*Task material*:
[Start of Attachment]

/-- Settles O54: a period or tick that is due records its cycle, since no operation it is made of moves that record; off its cycles
the command changes nothing. -/
theorem periodsAndTicksStartOnTheirCycles : Obligations.PeriodsAndTicksStartOnTheirCycles := by
  refine ⟨⟨by decide, by decide, cycles_fill_period_and_tick⟩, ?_, ?_, ?_, ?_⟩
  case refine_1 =>
    intro s a b w ha hn hs
    refine run_runs rfl ?_
    have frame := periodOp_starts s.chip a b (w.map fun x => (x.1.val, x.2.val)) ha hn hs
    simp only [periodFrame, Prod.mk.injEq] at frame
    obtain ⟨_, _, start, periods, _⟩ := frame
    simp only [settle_sep]
    exact ⟨start, periods⟩
  case refine_2 =>
    intro s a b w hn
    exact run_completes rfl (periodOp_off_cycle s.chip a b _ hn) rfl rfl
  case refine_3 =>
    intro s ha ht hp hn hs
    refine run_runs rfl ?_
    simp only [settle_planner]
    exact tickOp_tickAt s.chip ha ht hp hn hs
  case refine_4 =>
    intro s hn
    exact run_completes rfl (tickOp_off_cycle s.chip hn) rfl rfl

end Sys2Proof.Machine
end

section
/-!
SUPPORT. The vectors of MSI-X and the words of its table (15 R430): which vector leaves the endpoint, what raising one leaves of the
mailbox, and what a word of the page reads after a write to the table.
-/

namespace Sys2Proof.Machine

open Sys2Proof

/-! ### Vectors -/

section Vectors

variable (c : Chip)

/-- An unmasked vector leaves the endpoint while the link is up and PERST_N is high (15 R430, 18 R497, R499). -/
theorem vector_irqOut_of_unmasked (n : Nat) (hm : masked c.mb n = false) (hl : c.pow.linkUp = true) (hp : c.pow.perstLow = false) :
    (vector c n).mb.irqOut = n :: c.mb.irqOut := by
  simp [vector, hl, hp, hm]

@[simp] theorem vector_keeps_mb_errStatus (n : Nat) : (vector c n).mb.errStatus = c.mb.errStatus := by rw [vector_eq]; rfl
@[simp] theorem vector_keeps_mb_msix (n : Nat) : (vector c n).mb.msix = c.mb.msix := by rw [vector_eq]; rfl

/-- Vector r serves ring r: its interrupt, enabled and unmasked, sends that vector (15 R430, R431). -/
theorem ringInt_irqOut (r : Nat) (he : (vget c.mb.rings r).irqEn = true) (hi : mbit c.mb.intMask r = false)
    (hm : masked c.mb r = false) (hl : c.pow.linkUp = true) (hp : c.pow.perstLow = false) :
    (ringInt c r).mb.irqOut = r :: c.mb.irqOut := by
  rw [ringInt, if_pos he]
  exact (congrArg (fun d : Chip => d.mb.irqOut) (if_neg (Bool.eq_false_iff.mp hi))).trans (vector_irqOut_of_unmasked _ r hm hl hp)

/-- Vector 32 serves ERR_STATUS: a cause that is set, unmasked, sends it (15 R430, R431). -/
theorem errSet_irqOut (bit : Nat) (he : mbit c.mb.errMask bit = false) (hm : masked c.mb 32 = false)
    (hl : c.pow.linkUp = true) (hp : c.pow.perstLow = false) : (errSet c bit).mb.irqOut = 32 :: c.mb.irqOut :=
  (congrArg (fun d : Chip => d.mb.irqOut) (if_neg (Bool.eq_false_iff.mp he))).trans (vector_irqOut_of_unmasked _ 32 hm hl hp)

theorem errSet_errStatus (bit : Nat) : (errSet c bit).mb.errStatus = mput c.mb.errStatus bit true := by
  unfold errSet
  dsimp only
  split
  · rfl
  · exact vector_keeps_mb_errStatus ..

[End of Attachment]

*What you have to do*:
Retype the portion of the data above that starts on the line with "intro s ha ht hp hn hs" and finishes on the line with "simp [vector, hl, hp, hm]", including both of those lines.

*Exercise result*:
    intro s ha ht hp hn hs
    refine run_runs rfl ?_
    simp only [settle_planner]
    exact tickOp_tickAt s.chip ha ht hp hn hs
  case refine_4 =>
    intro s hn
    exact run_completes rfl (tickOp_off_cycle s.chip hn) rfl rfl

end Sys2Proof.Machine
end

section
/-!
SUPPORT. The vectors of MSI-X and the words of its table (15 R430): which vector leaves the endpoint, what raising one leaves of the
mailbox, and what a word of the page reads after a write to the table.
-/

namespace Sys2Proof.Machine

open Sys2Proof

/-! ### Vectors -/

section Vectors

variable (c : Chip)

/-- An unmasked vector leaves the endpoint while the link is up and PERST_N is high (15 R430, 18 R497, R499). -/
theorem vector_irqOut_of_unmasked (n : Nat) (hm : masked c.mb n = false) (hl : c.pow.linkUp = true) (hp : c.pow.perstLow = false) :
    (vector c n).mb.irqOut = n :: c.mb.irqOut := by
  simp [vector, hl, hp, hm]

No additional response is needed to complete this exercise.